10.1.3.1. Advantages of Decision Trees:#

  • Interpretability: Decision trees are easy to understand and explain, and their structure can be visualized using diagrams or graphs.

  • Minimal Data Preparation: Decision trees do not require much data preprocessing, such as normalization, dummy encoding, or missing value imputation. However, some implementations, such as scikit-learn’s, may have some limitations for categorical features or incomplete data.

  • Efficiency: Decision trees are fast to train and predict, as the cost grows logarithmically with the size of the data.

  • Handling of Mixed Data: Decision trees can handle both numerical and categorical features, although some implementations, such as scikit-learn’s, may have some limitations for categorical features.

  • Multi-output Support: Decision trees can deal with problems that have multiple target variables, such as multi-label classification or multi-variate regression.

  • White Box Model: Decision trees are transparent and provide clear explanations for their predictions, unlike “black box” models such as neural networks.

  • Robustness: Decision trees can perform well even when the model assumptions are not exactly met by the data-generating process.

10.1.3.2. Disadvantages of Decision Trees:#

  • Overfitting: Decision trees can fit the training data too closely, leading to poor generalization and high variance. Pruning and limiting the tree depth are some methods to prevent overfitting.

  • Instability: Decision trees can be sensitive to small changes in the data, resulting in different and inconsistent models. Ensemble methods, such as random forests, can reduce this instability by averaging over many trees.

  • Discontinuity: Decision trees make predictions using step functions, which are discontinuous and have jumps or breaks in their graph. This makes them unsuitable for extrapolation or interpolation.

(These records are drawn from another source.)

-- ==== Sys2Proof/Syntax.lean ====
section
/-! DEFINITION. The commands and events of the ZE96, one constructor for each row of spec/opcode_table.json.
Operands of control line commands are the raw field values of R10, R164 and R180, so that a value outside an
encoding can be written down and is refused by the command's own checks. -/

namespace Sys2Proof

/-- What the reset pin does in a RESET: it is held, or it is released (R176, R183). -/
inductive ResetPin where
  | held
  | released
  deriving DecidableEq, Repr

/-- The levels of the four address pins and of the RATE pin (R176). -/
structure StrapPins where
  address : BitVec 4
  rate : Bool
  deriving DecidableEq, Repr

/-- One step of the block: an event at its pins, one of its own internal transitions, or a command taken by its
Control Line Port. -/
inductive Instr where
  /-- RESET (R175): power-up or external reset, as far as the reset pin being held (R183), or as far as its release, at
  which the address and RATE pins are sampled (R176). -/
  | reset (pin : ResetPin) (straps : StrapPins)
  /-- FRAME_SYNC (R36): one frame, with the 128 trunk-in and the 128 exchange-in samples by position (R32, R33). -/
  | frameSync (trunkIn exchangeIn : List Sample)
  /-- BLOCK_END (R34): the block-end work that follows a phase-63 frame. -/
  | blockEnd
  /-- PROMOTION (R84) of the record named. -/
  | promotion (identity : Identity)
  /-- PATH_CHANGE (R85) of the record named. -/
  | pathChange (identity : Identity)
  /-- ENTRY_TO_BYPASS (R153) of the record named. -/
  | entryToBypass (identity : Identity)
  /-- RETURN_FROM_BYPASS (R154) of the record named. -/
  | returnFromBypass (identity : Identity)
  /-- IDLE_LAPSE (R157) of the record named. -/
  | idleLapse (identity : Identity)
  /-- SEARCH_COMPLETE (R103) of the record named. -/
  | searchComplete (identity : Identity)
  /-- SEARCH_TIMEOUT (R110) of the record named. -/
  | searchTimeout (identity : Identity)
  /-- STORE_COMPLETE (R173): the store write ends; `verified` is the outcome of reading it back. -/
  | storeComplete (verified : Bool)
  /-- COMMAND_FRAME_RECEIVED (R177): the characters heard, in order, with no gap over 2 ms and no character fault
  among them; as a rule one whole frame from its sync byte to its check byte. -/
  | commandFrameReceived (bytes : List Byte)
  /-- INTER_BYTE_GAP (R177): the characters `heard` since the last line event, then more than 2 ms of silence, then
  the byte `next` that ends the gap. -/
  | interByteGap (heard : List Byte) (next : Byte)
  /-- OVERRUN (R178): a sync byte arrives while the unit is busy, followed by the bytes `rest` of its frame. -/
  | overrun (rest : List Byte)
  /-- REPLY_SENT (R178): the last byte of the reply is sent. -/
  | replySent
  /-- ATTACH (R11): identity, position, profile and mode. -/
  | attach (identity : Identity) (position profile mode : Byte)
  /-- DETACH (R16). -/
  | detach (identity : Identity)
  /-- MODIFY (R18): identity, mode, freeze, profile, pad overrides and gain reset. -/
  | modify (identity : Identity) (mode freeze profile : Byte) (padIn padOut : BitVec 16) (gainReset : Byte)
  /-- REBIND (R23). -/
  | rebind (identity : Identity) (position : Byte)
  /-- MOVE_LINE (R25). -/
  | moveLine (fromLine toLine : Byte)
  /-- RESEARCH (R26). -/
  | research (identity : Identity) (lane : Byte)
  /-- LOOK (R27). -/
  | look (identity : Identity)
  /-- LOOK_WINDOW (R28). -/
  | lookWindow (identity : Identity) (index : Byte)
  /-- FIND (R29). -/
  | find (position : Byte)
  /-- LIST (R30): state set, alarm set and start identity. -/
  | list (states alarms : Byte) (start : Identity)
  /-- ACK_ALARMS (R31). -/
  | ackAlarms (identity : Identity) (alarms : Byte)
  /-- PROFILE_READ (R165). -/
  | profileRead (number : Byte)
  /-- PROFILE_WRITE (R166): a profile number and a profile in the 36-byte layout of R164. -/
  | profileWrite (number : Byte) (layout : List Byte)
  /-- RULE_READ (R169). -/
  | ruleRead (number : Byte)
  /-- RULE_WRITE (R170): rule number, enabled flag, base, mask, profile and mode. -/
  | ruleWrite (number enabled : Byte) (base mask : BitVec 16) (profile mode : Byte)
  /-- RULE_ENABLE (R169). -/
  | ruleEnable (number setting : Byte)
  /-- STORE (R172). -/
  | store
  /-- LOAD (R174). -/
  | load
  /-- EVENTS (R182). -/
  | events
  /-- ACK_EVENTS (R182). -/
  | ackEvents (kinds : Byte)
  /-- SET_MASK (R182). -/
  | setMask (kinds : Byte)
  /-- TALLY (R185): selector, identity and clear flag. -/
  | tally (selector : Byte) (identity : Identity) (clear : Byte)
  /-- IDENT (R186). -/
  | ident
  /-- RESTART (R187). -/
  | restart
  /-- CHARACTER_FAULT (R177): the characters `heard` since the last line event, then one whose stop bit is missing. -/
  | characterFault (heard : List Byte)
  /-- POWER_LOSS (R173). -/
  | powerLoss
  deriving DecidableEq, Repr

end Sys2Proof
end

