-- ==== Sys2Proof/Machine/Dispatch.lean ====
section
/-! DEFINITION. The dispatch: one arm per row of the opcode table, each one call of that row's meaning. -/

namespace Sys2Proof.Machine

/-- A step's effect on everything but the queue. -/
def exec (i : Instr) (s : State) : Host.Outcome State Fault Refusal :=
  match i with
  | .reset pin straps => Sys2Proof.Machine.execReset pin straps s
  | .frameSync trunkIn exchangeIn => Sys2Proof.Machine.execFrameSync trunkIn exchangeIn s
  | .blockEnd => Sys2Proof.Machine.execBlockEnd s
  | .promotion identity => Sys2Proof.Machine.execPromotion identity s
  | .pathChange identity => Sys2Proof.Machine.execPathChange identity s
  | .entryToBypass identity => Sys2Proof.Machine.execEntryToBypass identity s
  | .returnFromBypass identity => Sys2Proof.Machine.execReturnFromBypass identity s
  | .idleLapse identity => Sys2Proof.Machine.execIdleLapse identity s
  | .searchComplete identity => Sys2Proof.Machine.execSearchComplete identity s
  | .searchTimeout identity => Sys2Proof.Machine.execSearchTimeout identity s
  | .storeComplete verified => Sys2Proof.Machine.execStoreComplete verified s
  | .commandFrameReceived bytes => Sys2Proof.Machine.execCommandFrameReceived bytes s
  | .interByteGap heard next => Sys2Proof.Machine.execInterByteGap heard next s
  | .overrun rest => Sys2Proof.Machine.execOverrun rest s
  | .replySent => Sys2Proof.Machine.execReplySent s
  | .attach identity position profile mode => Sys2Proof.Machine.execAttach identity position profile mode s
  | .detach identity => Sys2Proof.Machine.execDetach identity s
  | .modify identity mode freeze profile padIn padOut gainReset => Sys2Proof.Machine.execModify identity mode freeze profile padIn padOut gainReset s
  | .rebind identity position => Sys2Proof.Machine.execRebind identity position s
  | .moveLine fromLine toLine => Sys2Proof.Machine.execMoveLine fromLine toLine s
  | .research identity lane => Sys2Proof.Machine.execResearch identity lane s
  | .look identity => Sys2Proof.Machine.execLook identity s
  | .lookWindow identity index => Sys2Proof.Machine.execLookWindow identity index s
  | .find position => Sys2Proof.Machine.execFind position s
  | .list states alarms start => Sys2Proof.Machine.execList states alarms start s
  | .ackAlarms identity alarms => Sys2Proof.Machine.execAckAlarms identity alarms s
  | .profileRead number => Sys2Proof.Machine.execProfileRead number s
  | .profileWrite number layout => Sys2Proof.Machine.execProfileWrite number layout s
  | .ruleRead number => Sys2Proof.Machine.execRuleRead number s
  | .ruleWrite number enabled base mask profile mode => Sys2Proof.Machine.execRuleWrite number enabled base mask profile mode s
  | .ruleEnable number setting => Sys2Proof.Machine.execRuleEnable number setting s
  | .store => Sys2Proof.Machine.execStore s
  | .load => Sys2Proof.Machine.execLoad s
  | .events => Sys2Proof.Machine.execEvents s
  | .ackEvents kinds => Sys2Proof.Machine.execAckEvents kinds s
  | .setMask kinds => Sys2Proof.Machine.execSetMask kinds s
  | .tally selector identity clear => Sys2Proof.Machine.execTally selector identity clear s
  | .ident => Sys2Proof.Machine.execIdent s
  | .restart => Sys2Proof.Machine.execRestart s
  | .characterFault heard => Sys2Proof.Machine.execCharacterFault heard s
  | .powerLoss => Sys2Proof.Machine.execPowerLoss s

end Sys2Proof.Machine
end

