/-- R28, R29: LOOK_WINDOW and FIND. -/
def Obligations.LookWindowAndFind : Prop :=
  (∀ (s : State) (id : Identity) (index : Byte), s.running = true →
    (s.recordOf id = none → exec (.lookWindow id index) s = .next (respond 0x11 (refusal s .noRecord))) ∧
    (∀ r, s.recordOf id = some r →
      (r.held.length ≤ index.toNat →
        exec (.lookWindow id index) s = .next (respond 0x11 (refusal s .badField))) ∧
      (∀ w, r.held[index.toNat]? = some w → w.coefficients.length = 64 →
        exec (.lookWindow id index) s = .next (respond 0x11
          { state := s
            status := .ok
            results := twoBytes w.offset ++ (List.range 64).flatMap (fun k =>
              [(w.coefficients.getD k 0).extractLsb' 8 8, (w.coefficients.getD k 0).extractLsb' 0 8]) })))) ∧
  (∀ (s : State) (position : Byte), s.running = true → s.TableSound →
    (127 < position.toNat → exec (.find position) s = .next (respond 0x12 (refusal s .badPosition))) ∧
    (position.toNat ≤ 127 → (∀ r ∈ s.records, r.position.val ≠ position.toNat) →
      exec (.find position) s = .next (respond 0x12 (refusal s .noRecord))) ∧
    (∀ r ∈ s.records, r.position.val = position.toNat →
      exec (.find position) s = .next (respond 0x12
        { state := s
          status := .ok
          results := [r.identity.extractLsb' 8 8, r.identity.extractLsb' 0 8,
            match r.state with
            | .settling => 0x00 | .converged => 0x01 | .bypass => 0x02 | .transparent => 0x03 | .lapsed => 0x04] })))

/-- R30: LIST. -/
def Obligations.ListAnswers : Prop :=
  ∀ (s : State) (states alarms : Byte) (start : Identity), s.running = true → s.TableSound →
    (states &&& 0xE0 ≠ 0 ∨ alarms &&& 0xF0 ≠ 0 →
      exec (.list states alarms start) s = .next (respond 0x13 (refusal s .badField))) ∧
    (states &&& 0xE0 = 0 → alarms &&& 0xF0 = 0 →
      ∃ ids : List Identity,
        ids.Pairwise (fun a b => a < b) ∧
        (∀ id, id ∈ ids ↔ ∃ r ∈ s.records, r.identity = id ∧ start ≤ id ∧
          (match r.state with
            | .settling => states.getLsbD 0
            | .converged => states.getLsbD 1
            | .bypass => states.getLsbD 2
            | .transparent => states.getLsbD 3
            | .lapsed => states.getLsbD 4) = true ∧
          (alarms = 0 ∨ ∃ k : Fin 4, alarms.getLsbD k = true ∧ r.alarms.getLsbD k = true)) ∧
        exec (.list states alarms start) s = .next (respond 0x13
          { state := s
            status := .ok
            results :=
              [if 24 < ids.length then 0x01 else 0x00, BitVec.ofNat 8 (min 24 ids.length)] ++
                (ids.take 24).flatMap fun id => [id.extractLsb' 8 8, id.extractLsb' 0 8] }))

/-- R31: ACK_ALARMS. -/
def Obligations.AckAlarmsRemoves : Prop :=
  ∀ (s : State) (id : Identity) (alarms : Byte), s.running = true → s.TableSound →
    (alarms &&& 0xF0 ≠ 0 → exec (.ackAlarms id alarms) s = .next (respond 0x14 (refusal s .badField))) ∧
    (alarms &&& 0xF0 = 0 →
      (s.recordOf id = none → exec (.ackAlarms id alarms) s = .next (respond 0x14 (refusal s .noRecord))) ∧
      (∀ r, s.recordOf id = some r →
        ∃ remaining : AlarmSet,
          (∀ k < 4, remaining.getLsbD k = (r.alarms.getLsbD k && !alarms.getLsbD k)) ∧
          exec (.ackAlarms id alarms) s = .next (respond 0x14
            { state :=
                { s with
                  records := s.records.map fun q =>
                    if q.identity = id then { r with alarms := remaining } else q }
              status := .ok
              results := [remaining.setWidth 8] })))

  • Computational Complexity: Finding the optimal decision tree is a NP-hard problem, meaning that it is computationally intractable. Practical algorithms use heuristics, such as greedy search, to find locally optimal solutions. Ensemble methods can also overcome this complexity by combining simpler trees.

  • Difficulty with Complex Concepts: Decision trees may struggle to learn complex logical concepts, such as XOR, parity, or multiplexer, that require a large number of splits or nodes.

  • Bias in Imbalanced Data: Decision trees may produce biased models when the data is imbalanced, meaning that some classes are overrepresented or underrepresented. Balancing the data before training, such as using resampling or weighting, can mitigate this bias.